Exercise prompt:
The lines to repeat are those below from the one containing "assemble cfg (line ++ '\n' :: rest) = (assemble" down to the one containing "assemble_last_line hline hws", both included; reproduce them exactly and nothing else.

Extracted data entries
↓
-- ==== Sys2Proof/Laws/PerInstr.lean ====
section
/-! SUPPORT. Statements about every command, one lemma for each: no word of the table spells it (log 22). -/

namespace Sys2Proof.Laws

open Sys2Proof

/-- No word of the opcode table spells the command. -/
def NoWord.Statement (i : Instr) : Prop := ∀ nbits w : Nat, decodeTableWord nbits w ≠ some i

/-- No word spells any command: the decoder answers none (the table gives no row bits). -/
theorem NoWord.all (i : Instr) : NoWord.Statement i := fun _ _ h => nomatch h
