/-- Settles O21: DUC_CTRL with ARM 0 is its trace bits. -/
theorem traceControl : Obligations.TraceControl := by
  refine fun s agent v => ⟨fun hs disarmed on off => ?_, fun hs disarmed off => ?_, fun on crossed => ?_⟩
  · refine (hostDone_write4 (off := 0x30010) hs (by decide) v).trans ?_
    refine congrArg (fun t => Host.Outcome.next (s.ends t)) ((writeDucCtrl_disarmed disarmed).trans ?_)
    simp only [State.setTraceEn, on, off, Bool.not_false, Bool.and_self, if_true]
    rfl
  · refine (hostDone_write4 (off := 0x30010) hs (by decide) v).trans ?_
    refine congrArg (fun t => Host.Outcome.next (s.ends t)) ((writeDucCtrl_disarmed disarmed).trans ?_)
    simp only [State.setTraceEn, off, Bool.false_and, Bool.false_eq_true, if_false]
  · simp only [exec, execTimeSyncRecord, second, on, crossed, and_self, if_true]
    rfl

/-- Settles O33: each write comes to the register's own behaviour. -/
theorem configurationAndBootWrites : Obligations.ConfigurationAndBootWrites := by
  intro s agent v hs
  have seal_ : exec (.cfgSealWrite agent v) s = .next (s.ends (s.sealWrite v)) := by
    refine (hostDone_write4 (off := 0x60004) hs (by decide) v).trans ?_
    simp [State.write32, State.writeCfg]
  have launch : exec (.cfgLaunchEnWrite agent v) s = .next (s.ends (s.writeCfg 8 v.toNat)) :=
    hostDone_write4 (off := 0x60008) hs (by decide) v
  have boot : exec (.cpbStart agent v) s = .next (s.ends (s.writeCpb 0 v.toNat)) :=
    hostDone_write4 (off := 0x70000) hs (by decide) v
  have reset : exec (.fltResetWrite agent v) s = .next (s.ends (s.fltReset v.toNat)) :=
    hostDone_write4 (off := 0x50008) hs (by decide) v
  have mirror := hostDone_mirCtrl (agent := agent) hs v
  rw [mirCtrl_of_serves hs] at mirror
  refine ⟨fun state idle => ?_, fun ignored => ?_, fun kept => ?_, fun off running => ?_, fun start => ⟨fun state => ?_,
    fun state empty => ?_, fun state given => ?_, fun state => ?_⟩, fun idle => ?_, fun key warm => ?_, fun refused => ?_,
    fun mirrored ack => ?_, fun mirrored noAck => ?_, fun single => ?_⟩
  · rw [seal_, sealWrite_taken state idle]
  · rw [seal_, sealWrite_ignored ignored]
  · rw [launch]
    rcases kept with on | halted
    · simp only [State.writeCfg, on, Bool.true_or, if_true]
    · simp only [State.writeCfg, halted, Bool.or_true, if_true]
  · rw [launch]
    simp only [State.writeCfg, off, running, Bool.or_self, Bool.false_eq_true, if_false]
  · rw [boot, writeCpb_start start (by simp [state])]
    simp only [State.cpbStart, state]
  · rw [boot, writeCpb_start start (by rcases state with state | state <;> simp [state]), cpbStart_ready state, State.startFrom,
      if_pos empty]
  · rw [boot, writeCpb_start start (by rcases state with state | state <;> simp [state]), cpbStart_ready state, State.startFrom,
      if_neg given]
    rfl
  · rw [boot]
    rcases state with state | state
    · rw [writeCpb_start start (by simp [state])]
      simp only [State.cpbStart, state]
    · simp only [State.writeCpb, if_pos state]
  · rw [boot, writeCpb_idle idle]
  · rw [reset, State.fltReset, if_pos ⟨key, warm⟩]
  · rw [reset, State.fltReset, if_neg fun h => refused.elim (· h.1) fun cold => by simp [cold] at h]
  · refine mirror.trans ?_
    rw [if_pos mirrored, if_pos ack]
  · simp only [mirrored, noAck, if_true, Bool.false_eq_true, if_false] at mirror
    exact ⟨mirror, mirror⟩
  · simp only [single, Bool.false_eq_true, if_false] at mirror
    exact ⟨mirror, mirror, mirror⟩
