-- ==== Sys2Proof/Decode.lean ====
section
/-! DEFINITION. Decoding and encoding of command words (30_encoding.md): one format, W_C = W_I + 2 bits, with `op` in
`cmd[1:0]` and `data` in `cmd[W_I+1:2]` (R61). Decoding a W_C-bit word is total (R65): no encoding is reserved. -/

namespace Sys2Proof

/-- `op = cmd[1:0]` (R61). -/
def opField {n : Nat} (w : BitVec n) : BitVec 2 := w.extractLsb' 0 2

/-- `data = cmd[W_I+1:2]`, taken verbatim: nothing is sign-extended, scaled or shifted (R63). -/
def dataBits (cfg : Config) (w : BitVec cfg.cmdBits) : BitVec cfg.vecBits := w.extractLsb' 2 cfg.vecBits

/-- The command a word selects: `op` alone selects it (R62, R64), and its operand is the data field. -/
def decode (cfg : Config) (w : BitVec cfg.cmdBits) : Instr :=
  let data : Operand := (dataBits cfg w).setWidth 128
  match (opField w).getLsbD 1, (opField w).getLsbD 0 with
  | false, false => .nop data
  | false, true => .setp data
  | true, false => .sets data
  | true, true => .row data

/-- Why a number is no command word. -/
inductive DecodeReject where
  /-- It has a bit at or above W_C: every command moves exactly W_C bits and no other command exists (R43, R62). -/
  | beyondCommandWord
  deriving DecidableEq, Repr

/-- Decoding of a number: total on any number, rejecting by name one that is no W_C-bit word (log 5). -/
def decodeNumber (cfg : Config) (w : Nat) : Except DecodeReject Instr :=
  if w < 2 ^ cfg.cmdBits then .ok (decode cfg (BitVec.ofNat cfg.cmdBits w)) else .error .beyondCommandWord

/-- The instruction the decoder reads from an `nbits`-bit table word: `spec/opcode_table.json` numbers a word's bits as
the command port does, bit 0 the least significant, so `w` is the word itself, its bits above `nbits` zero.
The word is read in the reference configuration, which State.reset has (log 1, log 5). -/
def decodeTableWord (nbits w : Nat) : Option Instr := (decodeNumber Config.reference (w % 2 ^ nbits)).toOption

/-- The opcode of a command (R64). -/
def Instr.op : Instr → BitVec 2
  | .nop _ => 0b00#2
  | .setp _ => 0b01#2
  | .sets _ => 0b10#2
  | .row _ => 0b11#2

/-- The operand of a command. -/
def Instr.data : Instr → Operand
  | .nop d => d
  | .setp d => d
  | .sets d => d
  | .row d => d

/-- The mnemonic of a command (R64, R67). -/
def Instr.mnemonic : Instr → String
  | .nop _ => "nop"
  | .setp _ => "setp"
  | .sets _ => "sets"
  | .row _ => "row"

/-- The encoded word `(operand << 2) | op`, W_C bits wide (R67). -/
def encode (cfg : Config) (i : Instr) : BitVec cfg.cmdBits :=
  (i.data.setWidth cfg.cmdBits <<< 2) ||| i.op.setWidth cfg.cmdBits

/-- One row of the opcode table (R64): a word belongs to the row when `word & mask = pattern`. -/
structure OpcodeRow where
  mnemonic : String
  mask : Nat
  pattern : Nat
  deriving DecidableEq, Repr

/-- The opcode table (R64): the mask is 0x3 over the command word, and the match is the op value. -/
def opcodeTable : List OpcodeRow :=
  [ { mnemonic := "nop", mask := 0x3, pattern := 0x0 },
    { mnemonic := "setp", mask := 0x3, pattern := 0x1 },
    { mnemonic := "sets", mask := 0x3, pattern := 0x2 },
    { mnemonic := "row", mask := 0x3, pattern := 0x3 } ]

/-- The row's test on a word. -/
def OpcodeRow.selects {n : Nat} (r : OpcodeRow) (w : BitVec n) : Bool :=
  (w &&& BitVec.ofNat n r.mask) == BitVec.ofNat n r.pattern

end Sys2Proof
end

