/-- Every mnemonic but `nop` needs its operand (R67). -/
theorem commandsOf_missingOperand (i : Instr) (h : i.op ≠ 0b00) :
    commandsOf (commandName i) [] = .error .missingOperand := by
  cases i with
  | nop _ => exact absurd rfl h
  | setp _ | sets _ | row _ => rfl

/-- Settles O52: a comment is not read, and what is left of the line is a mnemonic alone. -/
theorem commentsAndOperandsLeftOut : Obligations.CommentsAndOperandsLeftOut := by
  intro cfg
  have hsplit (name comment : List Char) : name ++ ' ' :: ';' :: comment = (name ++ [' ']) ++ ';' :: comment := by simp
  refine ⟨assembleLine_append_comment cfg, fun d => ?_, fun d comment => ?_, fun i h => ?_, fun i comment h => ?_, rfl⟩
  · exact assembleLine_of_ok (lineCommands_commandName cfg (.nop d)).1
  · rw [hsplit, assembleLine_append_comment]
    exact assembleLine_of_ok (lineCommands_commandName cfg (.nop d)).2
  · apply assembleLine_of_error
    rw [(lineCommands_commandName cfg i).1, commandsOf_missingOperand i h]
  · rw [hsplit, assembleLine_append_comment]
    apply assembleLine_of_error
    rw [(lineCommands_commandName cfg i).2, commandsOf_missingOperand i h]

end Sys2Proof.Machine
end

section
/-! PROOF. The lines of the pseudo-instructions (30_encoding.md R68). -/

namespace Sys2Proof.Machine

/-- A text is cut into one part at least. -/
theorem splitOn_ne_nil (sep : Char) (text : List Char) : splitOn sep text ≠ [] := by
  cases text with
  | nil => exact List.cons_ne_nil _ _
  | cons c text =>
    simp only [splitOn]
    split
    · exact List.cons_ne_nil _ _
    · split <;> exact List.cons_ne_nil _ _

/-- A character that is no separator belongs to the first part. -/
theorem splitOn_cons_of_ne {sep c : Char} {text part : List Char} {parts : List (List Char)} (hc : c ≠ sep)
    (h : splitOn sep text = part :: parts) : splitOn sep (c :: text) = (c :: part) :: parts := by
  simp only [splitOn, if_neg hc, h]

/-- A text without the separator is its one part. -/
theorem splitOn_of_notMem {sep : Char} {text : List Char} (h : sep ∉ text) : splitOn sep text = [text] := by
  induction text with
  | nil => rfl
  | cons c text ih =>
    rw [List.mem_cons, not_or] at h
    obtain ⟨hc, htext⟩ := h
    exact splitOn_cons_of_ne (Ne.symm hc) (ih htext)

/-- The text before the first separator is the first part. -/
theorem splitOn_append_separator {sep : Char} {text : List Char} (h : sep ∉ text) (rest : List Char) :
    splitOn sep (text ++ sep :: rest) = text :: splitOn sep rest := by
  induction text with
  | nil => exact if_pos rfl
  | cons c text ih =>
    rw [List.mem_cons, not_or] at h
    obtain ⟨hc, htext⟩ := h
    exact splitOn_cons_of_ne (Ne.symm hc) (ih htext)

/-- A space before a text is trimmed. -/
theorem trimBlanks_space (text : List Char) : trimBlanks (' ' :: text) = trimBlanks text := rfl

/-- A space before a text belongs to its first part, where it is trimmed (log 14). -/
theorem map_trimBlanks_splitOn_space (text : List Char) :
    (splitOn ',' (' ' :: text)).map trimBlanks = (splitOn ',' text).map trimBlanks := by
  obtain ⟨part, parts, h⟩ := List.exists_cons_of_ne_nil (splitOn_ne_nil ',' text)
  rw [splitOn_cons_of_ne (by decide) h, h, List.map_cons, List.map_cons, trimBlanks_space]

/-- A text that is one operand of a line: plain characters, at least one. -/
def OperandText (text : List Char) : Prop := text ≠ [] ∧ ∀ c ∈ text, PlainChar c

/-- Operands as a line writes them: a comma and a space between two (R68). -/
def joinOperands (texts : List (List Char)) : List Char := List.intercalate [',', ' '] texts

@[simp] theorem joinOperands_singleton (text : List Char) : joinOperands [text] = text :=
  List.intercalate_singleton

@[simp] theorem joinOperands_cons_cons (text text' : List Char) (texts : List (List Char)) :
    joinOperands (text :: text' :: texts) = text ++ ',' :: ' ' :: joinOperands (text' :: texts) := by
  simp [joinOperands, List.intercalate_cons_cons]

theorem OperandText.comma_notMem {text : List Char} (h : OperandText text) : ',' ∉ text :=
  fun hc => (h.2 _ hc).2.1 rfl

theorem OperandText.trimBlanks_eq {text : List Char} (h : OperandText text) : trimBlanks text = text :=
  trimBlanks_of_plain text h.2

/-- Joined operands are cut back into the operands. -/
theorem map_trimBlanks_splitOn_joinOperands {text : List Char} {texts : List (List Char)}
    (h : ∀ t ∈ text :: texts, OperandText t) :
    (splitOn ',' (joinOperands (text :: texts))).map trimBlanks = text :: texts := by
  induction texts generalizing text with
  | nil =>
    have htext : OperandText text := h text List.mem_cons_self
    rw [joinOperands_singleton, splitOn_of_notMem htext.comma_notMem, List.map_singleton, htext.trimBlanks_eq]
  | cons text' texts ih =>
    obtain ⟨htext, htexts⟩ := List.forall_mem_cons.mp h
    rw [joinOperands_cons_cons, splitOn_append_separator htext.comma_notMem, List.map_cons, htext.trimBlanks_eq,
      map_trimBlanks_splitOn_space, ih htexts]

/-- A text that a line's comment and trimming leave as it is: at least one character, no `;`, no blank at either end. -/
structure Untrimmed (text : List Char) : Prop where
  ne_nil : text ≠ []
  no_comment : ∀ c ∈ text, c ≠ ';'
  head : ∀ c, text.head? = some c → isBlank c = false
  last : ∀ c, text.getLast? = some c → isBlank c = false

theorem OperandText.untrimmed {text : List Char} (h : OperandText text) : Untrimmed text where
  ne_nil := h.1
  no_comment c hc := (h.2 c hc).2.2
  head c hc := (h.2 c (List.mem_of_mem_head? hc)).1
  last c hc := (h.2 c (List.mem_of_getLast? hc)).1

/-- Two such texts with a comma and a space between them are one. -/
theorem Untrimmed.comma {text rest : List Char} (h : Untrimmed text) (hrest : Untrimmed rest) :
    Untrimmed (text ++ ',' :: ' ' :: rest) where
  ne_nil := List.append_ne_nil_of_left_ne_nil h.ne_nil _
  no_comment c hc := by
    simp only [List.mem_append, List.mem_cons] at hc
    obtain hc | rfl | rfl | hc := hc
    · exact h.no_comment c hc
    · decide
    · decide
    · exact hrest.no_comment c hc
  head c hc := by
    rw [List.head?_append_of_ne_nil _ h.ne_nil] at hc
    exact h.head c hc
  last c hc := by
    rw [List.append_cons, List.append_cons, List.getLast?_append_of_ne_nil _ hrest.ne_nil] at hc
    exact hrest.last c hc

theorem untrimmed_joinOperands {text : List Char} {texts : List (List Char)} (h : ∀ t ∈ text :: texts, OperandText t) :
    Untrimmed (joinOperands (text :: texts)) := by
  induction texts generalizing text with
  | nil =>
    rw [joinOperands_singleton]
    exact (h text List.mem_cons_self).untrimmed
  | cons text' texts ih =>
    obtain ⟨htext, htexts⟩ := List.forall_mem_cons.mp h
    rw [joinOperands_cons_cons]
    exact htext.untrimmed.comma (ih htexts)

/-- The operand texts of a line are those it joins, whatever their number (R68). -/
theorem operandTexts_joinOperands {text : List Char} {texts : List (List Char)}
    (h : ∀ t ∈ text :: texts, OperandText t) : operandTexts (' ' :: joinOperands (text :: texts)) = text :: texts := by
  have hjoin := untrimmed_joinOperands h
  have htrim : trimBlanks (' ' :: joinOperands (text :: texts)) = joinOperands (text :: texts) := by
    rw [trimBlanks_space, trimBlanks_of_ends _ hjoin.head hjoin.last]
  obtain ⟨c, cs, hcs⟩ := List.exists_cons_of_ne_nil hjoin.ne_nil
  rw [operandTexts, htrim, hcs]
  simp only [← hcs]
  exact map_trimBlanks_splitOn_joinOperands h

/-- The text is a literal of the operand's value, and the value fits in W_I bits. -/
def IsLiteralOf (cfg : Config) (text : List Char) (d : Operand) : Prop :=
  literalValue text = .ok d.toNat ∧ d.toNat < 2 ^ cfg.vecBits

/-- Literals that fit are read as the operands of their values, in order. -/
theorem operandValues_of_literals {cfg : Config} {texts : List (List Char)} {ds : List Operand}
    (h : List.Forall₂ (IsLiteralOf cfg) texts ds) : operandValues cfg texts = .ok ds := by
  induction h with
  | nil => rfl
  | cons hd _ ih =>
    obtain ⟨hvalue, hfits⟩ := hd
    simp only [operandValues, operandValue_of_fits hvalue hfits, ih]

theorem operandText_of_literals {cfg : Config} {texts : List (List Char)} {ds : List Operand}
    (h : List.Forall₂ (IsLiteralOf cfg) texts ds) : ∀ t ∈ texts, OperandText t := by
  induction h with
  | nil => exact List.forall_mem_nil _
  | cons hd _ ih => exact List.forall_mem_cons.mpr ⟨literalValue_plain _ _ hd.1, ih⟩

/-- The name of a pseudo-instruction is plain characters, and at least one. -/
theorem pseudoName_plain (p : Pseudo) : pseudoName p ≠ [] ∧ ∀ c ∈ pseudoName p, PlainChar c := by
  cases p <;> simp [pseudoName, PlainChar, isBlank]

/-- A pseudo-instruction's name with its operands as literals assembles to the words of its expansion (R68). -/
theorem assembleLine_pseudo {cfg : Config} {p : Pseudo} {texts : List (List Char)} {ds : List Operand}
    (h : List.Forall₂ (IsLiteralOf cfg) texts ds) (hne : ds ≠ []) (hp : commandsOf (pseudoName p) ds = .ok p.expand) :
    assembleLine cfg (pseudoName p ++ ' ' :: joinOperands texts) = .ok (p.expand.map (encode cfg)) := by
  obtain ⟨hname, hplain⟩ := pseudoName_plain p
  have htexts := operandText_of_literals h
  have hvalues := operandValues_of_literals h
  cases h with
  | nil => exact absurd rfl hne
  | cons =>
    have hjoin := untrimmed_joinOperands htexts
    apply assembleLine_of_ok
    rw [lineCommands_name_space cfg _ _ hname hplain hjoin.no_comment hjoin.last hjoin.ne_nil,
      operandTexts_joinOperands htexts, hvalues]
    exact hp

/-- Settles O53: each line is a name with its operands, and the name's commands are the expansion. -/
theorem pseudoInstructionLinesAssembleToTheirExpansions :
    Obligations.PseudoInstructionLinesAssembleToTheirExpansions := by
  refine ⟨fun _ _ _ => ⟨rfl, rfl, rfl, rfl⟩, fun cfg => ⟨fun texts v rows h => ⟨?product, ?systematic⟩,
    fun t u v r ht hv hu hr => ?dot, ?clr⟩⟩
  case product =>
    have hline := assembleLine_pseudo h (List.cons_ne_nil v rows) (commandsOf_product v rows)
    rw [Pseudo.expand, List.map_cons, List.map_map] at hline
    exact hline
  case systematic =>
    have hline := assembleLine_pseudo h (List.cons_ne_nil v rows) (commandsOf_systematic v rows)
    rw [Pseudo.expand, List.map_cons, List.map_map] at hline
    exact hline
  case dot =>
    have hoperands : List.Forall₂ (IsLiteralOf cfg) [t, u] [v, r] := .cons ⟨ht, hv⟩ (.cons ⟨hu, hr⟩ .nil)
    have hline := assembleLine_pseudo hoperands (List.cons_ne_nil v [r]) (commandsOf_dot v r)
    simpa [Pseudo.expand] using hline
  case clr =>
    obtain ⟨hname, hplain⟩ := pseudoName_plain .clr
    apply assembleLine_of_ok (is := Pseudo.clr.expand)
    rw [lineCommands_name cfg hname hplain rfl, commandsOf_clr]

end Sys2Proof.Machine
end

section
/-! PROOF. A source text, line by line (30_encoding.md R67). -/

namespace Sys2Proof.Machine

theorem assembleLines_cons_ok {cfg : Config} {line : List Char} {ws : List (BitVec cfg.cmdBits)}
    (h : assembleLine cfg line = .ok ws) (lines : List (List Char)) :
    assembleLines cfg (line :: lines) = (assembleLines cfg lines).map (ws ++ ·) := by
  simp only [assembleLines, h]
  cases assembleLines cfg lines <;> rfl

theorem assembleLines_cons_error {cfg : Config} {line : List Char} {e : AsmError} (h : assembleLine cfg line = .error e)
    (lines : List (List Char)) : assembleLines cfg (line :: lines) = .error e := by
  simp only [assembleLines, h]

/-- The first line that assembles puts its words before those of the text after it. -/
theorem assemble_line_ok {cfg : Config} {line : List Char} {ws : List (BitVec cfg.cmdBits)} (hline : '\n' ∉ line)
    (h : assembleLine cfg line = .ok ws) (rest : List Char) :
    assemble cfg (line ++ '\n' :: rest) = (assemble cfg rest).map (ws ++ ·) := by
  rw [assemble, splitOn_append_separator hline, assembleLines_cons_ok h, ← assemble]

/-- A refused first line refuses the text, whatever comes after it (log 14). -/
theorem assemble_line_error {cfg : Config} {line : List Char} {e : AsmError} (hline : '\n' ∉ line)
    (h : assembleLine cfg line = .error e) (rest : List Char) :
    assemble cfg (line ++ '\n' :: rest) = .error e := by
  rw [assemble, splitOn_append_separator hline, assembleLines_cons_error h]

/-- A text of one line that assembles is that line's words. -/
theorem assemble_last_line {cfg : Config} {line : List Char} {ws : List (BitVec cfg.cmdBits)} (hline : '\n' ∉ line)
    (h : assembleLine cfg line = .ok ws) : assemble cfg line = .ok ws := by
  rw [assemble, splitOn_of_notMem hline, assembleLines_cons_ok h]
  simp [assembleLines, Except.map]

/-- The line is one line and assembles to the words. -/
def LineOf (cfg : Config) (line : List Char) (ws : List (BitVec cfg.cmdBits)) : Prop :=
  '\n' ∉ line ∧ assembleLine cfg line = .ok ws

/-- Lines that assemble, with line feeds between them, assemble to their words in order. -/
theorem assemble_lines {cfg : Config} {lines : List (List Char)} {words : List (List (BitVec cfg.cmdBits))}
    (h : List.Forall₂ (LineOf cfg) lines words) :
    assemble cfg (List.intercalate ['\n'] lines) = .ok words.flatten := by
  induction h with
  | nil => rfl
  | @cons line ws lines words hd htail ih =>
    obtain ⟨hline, hws⟩ := hd
    cases htail with
    | nil => simpa using assemble_last_line hline hws
    | cons =>
      rw [List.intercalate_cons_cons, List.append_assoc, List.singleton_append, assemble_line_ok hline hws, ih]
      rfl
↑
Answer to this task:
    assemble cfg (line ++ '\n' :: rest) = (assemble cfg rest).map (ws ++ ·) := by
  rw [assemble, splitOn_append_separator hline, assembleLines_cons_ok h, ← assemble]

/-- A refused first line refuses the text, whatever comes after it (log 14). -/
theorem assemble_line_error {cfg : Config} {line : List Char} {e : AsmError} (hline : '\n' ∉ line)
    (h : assembleLine cfg line = .error e) (rest : List Char) :
    assemble cfg (line ++ '\n' :: rest) = .error e := by
  rw [assemble, splitOn_append_separator hline, assembleLines_cons_error h]

/-- A text of one line that assembles is that line's words. -/
theorem assemble_last_line {cfg : Config} {line : List Char} {ws : List (BitVec cfg.cmdBits)} (hline : '\n' ∉ line)
    (h : assembleLine cfg line = .ok ws) : assemble cfg line = .ok ws := by
  rw [assemble, splitOn_of_notMem hline, assembleLines_cons_ok h]
  simp [assembleLines, Except.map]

/-- The line is one line and assembles to the words. -/
def LineOf (cfg : Config) (line : List Char) (ws : List (BitVec cfg.cmdBits)) : Prop :=
  '\n' ∉ line ∧ assembleLine cfg line = .ok ws

/-- Lines that assemble, with line feeds between them, assemble to their words in order. -/
theorem assemble_lines {cfg : Config} {lines : List (List Char)} {words : List (List (BitVec cfg.cmdBits))}
    (h : List.Forall₂ (LineOf cfg) lines words) :
    assemble cfg (List.intercalate ['\n'] lines) = .ok words.flatten := by
  induction h with
  | nil => rfl
  | @cons line ws lines words hd htail ih =>
    obtain ⟨hline, hws⟩ := hd
    cases htail with
    | nil => simpa using assemble_last_line hline hws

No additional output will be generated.